The images captured by the cameras are stored on the servers of the provider Cisco Meraki, located within the European Economic Area (EEA). If it becomes necessary to use entities located outside the EEA for technical and/or operational reasons, data processing will be regulated in accordance with the provisions of the GDPR. Accordingly, all necessary precautions will be taken to ensure data protection, in line with Articles 46 et seq. of the GDPR (for example, through mechanisms such as the "Data Privacy Framework").

The use of video surveillance cameras is necessary to guarantee the safety of the persons concerned and to protect the company assets of the data controller. Therefore, the provision of data for the above-mentioned purposes is necessary. Failure to provide the data will make it impossible to access the controller's premises.

In accordance with the provisions of the GDPR, in relation to the processing in question, the data controller guarantees the following rights:

• Right of access [Article 15 GDPR] (right to obtain confirmation of the existence or non-existence of the data subject's personal data and a copy thereof in intelligible form)
• Right to erasure [Article 17 GDPR] (right to erasure of data of data subjects.

Note: should it prove impossible to proceed with the erasure of data by virtue of the above, the controller will inform the data subjects of the reasons why it is impossible to do so);

• Right to restriction of processing [Article 18 GDPR] (right to obtain restriction of processing, e.g., if the accuracy of the data is contested or in case of unlawful processing);
• Right not to be subjected to automated decision-making [Article 22 GDPR] (right not to be subjected to a decision based solely on automated processing that produces legal effects or similarly significantly affects data subjects).

These rights may be exercised in writing by sending an email to dpo@istitutomarangoni.com or privacy@istitutomarangoni.com

During these same interactions, additional information about the processing of personal data may be requested at any time.

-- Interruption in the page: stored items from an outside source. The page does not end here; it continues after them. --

section
/-! PROOFS. The edges of LSENSEn (R49): the first light of a lit span (R88), and the dropout with the strike that it brings (R90,
R110, R113). -/

namespace Sys2Proof.Machine

variable {s t u w : State} {c : Chan} {x y : Channel} {b d k : Burst} {rest kept left : List Burst} {h : Fin 24} {n : Nat}

/-! ## Edges of LSENSEn -/

/-- The command for an edge of LSENSEn to a level. -/
def lightCommand (c : Chan) (level : Bool) (edge : Nat) : Instr :=
  if level then .lightAssertion c edge else .lightDeassertion c edge

theorem exec_lightCommand (hh : s.held = false) (c : Chan) (level : Bool) (edge : Nat) :
    exec (lightCommand c level edge) s = .next (State.settled (lightEdge c level (stampOf edge s)
      (if (s.chan c).lightLine.overtaken (s.chan c).config.lightFilter level (stampOf edge s) s.now then
        (recogniseLight c s).settled else s))) := by
  have hexec : exec (lightCommand c level edge) s = .next (onLight c level edge s) := by cases level <;> rfl
  rw [hexec, onLight, if_neg (by simp [hh])]
  dsimp only
  split
  · rw [onEvent_eq hh, onEvent_eq]
    exact (startNotice_held _).trans ((recogniseLight_held c s).trans hh)
  · rw [onEvent_eq hh]

theorem lightEdge_still {level : Bool} {stamp : Nat}
    (h : (((s.chan c).lightLine.moved level stamp s.now).high == level &&
      ((s.chan c).lightLine.moved level stamp s.now).due (s.chan c).config.lightFilter s.now) = false) :
    lightEdge c level stamp s =
      s.setChan c { s.chan c with lightLine := (s.chan c).lightLine.moved level stamp s.now } := by
  unfold lightEdge
  dsimp only
  rw [if_neg (by rw [h]; decide)]
  rfl

/-- The level of LSENSEn is recognised: its record, and what the level means to the Sequencer. -/
theorem recogniseLight_eq (c : Chan) (s : State) :
    recogniseLight c s =
      if (s.chan c).lightLine.high then
        lightRecognised c (s.chan c).lightLine.since (s.setChan c
          { s.chan c with lightLine := (s.chan c).lightLine.recognised (s.chan c).config.lightFilter })
      else
        lightLost c ((s.chan c).lightLine.since + (s.chan c).config.lightFilter.ticks) (s.setChan c
          { s.chan c with lightLine := (s.chan c).lightLine.recognised (s.chan c).config.lightFilter }) := rfl

theorem lightEdge_recognised {level : Bool} {stamp since : Nat}
    (h : edgeRecognised (s.chan c).lightLine (s.chan c).config.lightFilter level stamp since s.now) :
    lightEdge c level stamp s =
      if level then
        lightRecognised c since (s.setChan c { s.chan c with
          lightLine := ⟨level, since + (s.chan c).config.lightFilter.ticks, level⟩ })
      else
        lightLost c (since + (s.chan c).config.lightFilter.ticks) (s.setChan c { s.chan c with
          lightLine := ⟨level, since + (s.chan c).config.lightFilter.ticks, level⟩ }) := by
  obtain ⟨hmoved, -, hdue⟩ := h.line
  unfold lightEdge
  dsimp only
  rw [hmoved, if_pos (by simp [hdue]), setLightLine, modChan_eq, recogniseLight_eq]
  simp only [State.setChan_chan, setChan_setChan, Line.recognised]

theorem lightMeaning_calm (c : Chan) (n : Nat) (s : State) : Calm s (lightRecognised c n s) ∧ Calm s (lightLost c n s) := by
  constructor
  · unfold lightRecognised
    split
    · exact .seeLight ..
    all_goals exact .refl s
  · unfold lightLost
    split
    · exact .atOnce (.dropout ..)
    · exact .owedDropout ..

theorem recogniseLight_line (c : Chan) (s : State) :
    ((recogniseLight c s).settled.chan c).lightLine = (s.chan c).lightLine.recognised (s.chan c).config.lightFilter := by
  have hline : ((recogniseLight c s).chan c).lightLine =
      (s.chan c).lightLine.recognised (s.chan c).config.lightFilter := by
    rw [recogniseLight_eq]
    split
    · rw [((lightMeaning_calm ..).1.lines c).lightLine, State.setChan_chan]
    · rw [((lightMeaning_calm ..).2.lines c).lightLine, State.setChan_chan]
  have hsettled : ((recogniseLight c s).settled.chan c).lightLine = ((startNotice (recogniseLight c s)).chan c).lightLine := by
    rw [State.settled, driveOutputs_chan]
    rfl
  rw [hsettled, ← hline, startNotice_frame]
  cases c <;> rfl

It should also be noted that the exercise of one's rights must not prejudice and/or infringe the rights and freedoms of others.

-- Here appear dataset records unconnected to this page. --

-- ==== Sys2Proof/Machine/Bus.lean ====
section
/-!
DEFINITION. The line oracle (20_memory R75): the free one, which has no law, and the test fixtures of the spec, which read
the history as a sequence of slots.
-/

namespace Sys2Proof.Machine

/-- A slot of the history, as 40_bus_transport R125 to R127 shape them. -/
inductive Slot where
  /-- A bus reset and its presence sample. -/
  | busReset (v : Bit)
  /-- A write slot and its bit. -/
  | write (b : Bit)
  /-- A read slot and its sample. -/
  | read (v : Bit)
  deriving DecidableEq, Repr

/-- A low pulse of this length is a bus reset's, at either speed (41_discovery R187). -/
def isResetPulse (T : Timings) (d : Nat) : Bool := d == T.std.resetLowDuration || d == T.od.resetLowDuration

/-- The bit of a write slot with a low pulse of this length: 1 for `writeRecoveryLow`, at either speed, else 0 (R153). -/
def pulseBit (T : Timings) (d : Nat) : Bit := d == T.std.writeRecoveryLow || d == T.od.writeRecoveryLow

/-- The completed slots of a history. `low` is the time of the last `LOW`, and `pulse` the length of a low pulse whose slot
is still open: the next `LOW` shows it was a write slot, a sample that it was a reset or a read slot. -/
def slotsFrom (T : Timings) (low : Nat) (pulse : Option Nat) : List LineEvent → List Slot
  | [] => []
  | .low t :: rest =>
    match pulse with
    | some d => .write (pulseBit T d) :: slotsFrom T t none rest
    | none => slotsFrom T t none rest
  | .rel t :: rest => slotsFrom T low (some (t - low)) rest
  | .smp _ v :: rest =>
    match pulse with
    | some d => (if isResetPulse T d then .busReset v else .read v) :: slotsFrom T low none rest
    | none => slotsFrom T low none rest

/-- The completed slots of a history. -/
def slotsOf (T : Timings) (h : List LineEvent) : List Slot := slotsFrom T 0 none h

/-- The low pulse of the slot in progress at the end of a history. -/
def openPulse (low : Nat) (pulse : Nat) : List LineEvent → Nat
  | [] => pulse
  | .low t :: rest => openPulse t pulse rest
  | .rel t :: rest => openPulse low (t - low) rest
  | .smp _ _ :: rest => openPulse low pulse rest

/-- The sample asked for is a bus reset's presence sample. -/
def atPresenceSample (T : Timings) (h : List LineEvent) : Bool := isResetPulse T (openPulse 0 0 h)

/-- How many samples a history holds. -/
def sampleCount : List LineEvent → Nat
  | [] => 0
  | .smp _ _ :: rest => sampleCount rest + 1
  | .low _ :: rest => sampleCount rest
  | .rel _ :: rest => sampleCount rest

/-- The bits of the write slots, in order. -/
def writtenBits : List Slot → List Bit
  | [] => []
  | .write b :: rest => b :: writtenBits rest
  | .busReset _ :: rest => writtenBits rest
  | .read _ :: rest => writtenBits rest

/-- How many read slots there are. -/
def readCount : List Slot → Nat
  | [] => 0
  | .read _ :: rest => readCount rest + 1
  | .busReset _ :: rest => readCount rest
  | .write _ :: rest => readCount rest

/-- `LB` (R153): read slot number `k` is answered with the bit of write slot number `k`, or 1 when there is none. -/
def loopbackAnswer (T : Timings) (h : List LineEvent) : Bit :=
  if atPresenceSample T h then true else (writtenBits (slotsOf T h)).getD (readCount (slotsOf T h)) true

/-- Where the devices of a fixture are in the protocol. -/
inductive DeviceMode where
  /-- Listening to nothing until the next bus reset. -/
  | quiet
  /-- After a bus reset, the bits of the command byte received so far. -/
  | command (bits : List Bit)
  /-- Searching, before the first read slot of bit `i`. -/
  | bit (i : Nat)
  /-- Searching, before the second read slot of bit `i`. -/
  | complementBit (i : Nat)
  /-- Searching, before the write slot of bit `i`. -/
  | direction (i : Nat)
  deriving DecidableEq, Repr

/-- The devices of a fixture: those still taking part, and where they are. -/
structure Devices where
  active : List Address
  mode : DeviceMode
  deriving DecidableEq, Repr

/-- The mode after one more bit of a command byte: the byte `start` begins the answers. -/
def commandMode (start : Byte) (bits : List Bit) : DeviceMode :=
  if bits.length < 8 then .command bits else if bits = bitsOfByte start then .bit 0 else .quiet

/-- `DP(S)` follows one slot (R187). DESIGN CHOICE (notes/assumptions/27.md): R187 says nothing of a slot out of the search's
order (a write slot before the two reads of a bit, a third read before its write slot, a read slot inside the command
byte). On one, and after another command byte or the last bit, the devices go quiet: they lose their place, and every slot
gets 1 until the next bus reset. -/
def populationSlot (bits : Nat) (devices : List Address) (d : Devices) (slot : Slot) : Devices :=
  match slot, d.mode with
  | .busReset _, _ => { active := devices, mode := .command [] }
  | .write b, .command sent => { d with mode := commandMode searchByte (sent ++ [b]) }
  | .read _, .bit i => { d with mode := .complementBit i }
  | .read _, .complementBit i => { d with mode := .direction i }
  | .write b, .direction i =>
    { active := d.active.filter fun a => a.getLsbD i == b, mode := if i + 1 < bits then .bit (i + 1) else .quiet }
  | .write _, .quiet | .write _, .bit _ | .write _, .complementBit _ | .read _, .quiet | .read _, .command _
  | .read _, .direction _ => { d with mode := .quiet }

/-- `DP(S)` after a history. -/
def populationAfter (T : Timings) (bits : Nat) (devices : List Address) (h : List LineEvent) : Devices :=
  (slotsOf T h).foldl (populationSlot bits devices) { active := devices, mode := .quiet }

/-- The answer of `DP(S)`: the wired-AND of the active devices (R187). -/
def populationAnswer (T : Timings) (bits : Nat) (devices : List Address) (h : List LineEvent) : Bit :=
  if atPresenceSample T h then devices.isEmpty
  else
    match (populationAfter T bits devices h).mode with
    | .bit i => (populationAfter T bits devices h).active.all fun a => a.getLsbD i
    | .complementBit i => (populationAfter T bits devices h).active.all fun a => !a.getLsbD i
    | .quiet | .command _ | .direction _ => true

/-- `ROM(a)` follows one slot: after the byte 0x33 it answers one read slot for each bit, 64 on this
hardware (95_test_vectors). DESIGN CHOICE
(notes/assumptions/27.md): a read slot inside the command byte or another command byte makes it quiet until the next bus
reset, and a write slot among those reads does not count. -/
def readRomSlot (bits : Nat) (m : DeviceMode) (slot : Slot) : DeviceMode :=
  match slot, m with
  | .busReset _, _ => .command []
  | .write b, .command sent => commandMode readAddressByte (sent ++ [b])
  | .read _, .bit i => if i + 1 < bits then .bit (i + 1) else .quiet
  | .write _, .bit i => .bit i
  | .write _, _ => .quiet
  | .read _, _ => .quiet

/-- The answer of `ROM(a)` (95_test_vectors). -/
def readRomAnswer (T : Timings) (bits : Nat) (device : Address) (h : List LineEvent) : Bit :=
  if atPresenceSample T h then false
  else
    match (slotsOf T h).foldl (readRomSlot bits) .quiet with
    | .bit i => device.getLsbD i
    | .quiet | .command _ | .complementBit _ | .direction _ => true

/-- `LineOracle(H, NOW)` (20_memory R75). -/
def Bus.answer (b : Bus) (h : List LineEvent) (now : Nat) : Bit :=
  match b with
  | .free k => Config.lineOracle k h now
  | .script answers k => answers.getD (sampleCount h) (Config.lineOracle k h now)
  | .always v => v
  | .loopback T => loopbackAnswer T h
  | .population T bits devices => populationAnswer T bits devices h
  | .readRom T bits device => readRomAnswer T bits device h

/-- Block reset empties the history, and the free oracle of the new epoch is a fresh one (notes/assumptions/4.md). -/
def Bus.afterReset : Bus → Bus
  | .free k => .free (k + 1)
  | .script answers k => .script answers (k + 1)
  | .always v => .always v
  | .loopback T => .loopback T
  | .population T bits devices => .population T bits devices
  | .readRom T bits device => .readRom T bits device

/-- `v <- Sample()`: the bit and the bus side after it (00_scope R12, 20_memory R73, R75). -/
def Wire.sample (w : Wire) (bus : Bus) : Bit × Wire :=
  (bus.answer w.hist w.now, w.recordSample (bus.answer w.hist w.now))

end Sys2Proof.Machine
end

The controller undertakes to respond to requests within one (1) month, except in the case of particularly complex requests, for which the response time may be extended to up to three (3) months. In any event, the controller will explain the reason for the delay within one (1) month of the request.

The outcome of the request will be provided in writing (at the request of the data subject) or electronically (and, in this case, free of charge). The controller specifies that a possible contribution may be requested from the data subject if your requests are manifestly unfounded, excessive or repetitive: in this regard, the controller will keep track of the requests.

The controller, in accordance with Article 19 of the GDPR, undertakes to inform the recipients to whom the data subject's personal data have been disclosed of any rectification, erasure or restriction of processing requested by the data subject, where possible.

You also have the right to object to processing based on legitimate interest (Article 6(1)(f), EU Regulation), by contacting the controller at the contact details given in the previous paragraph.

If you believe that your rights have been compromised or violated, or that the processing of your data is in violation of applicable laws, you have the right to file a complaint with the French Data Protection Authority on the following website: https://www.cnil.fr/fr/agir/saisir-la-cnil.

This notice is subject to change. Any substantial changes will be communicated by email or via our institutional website.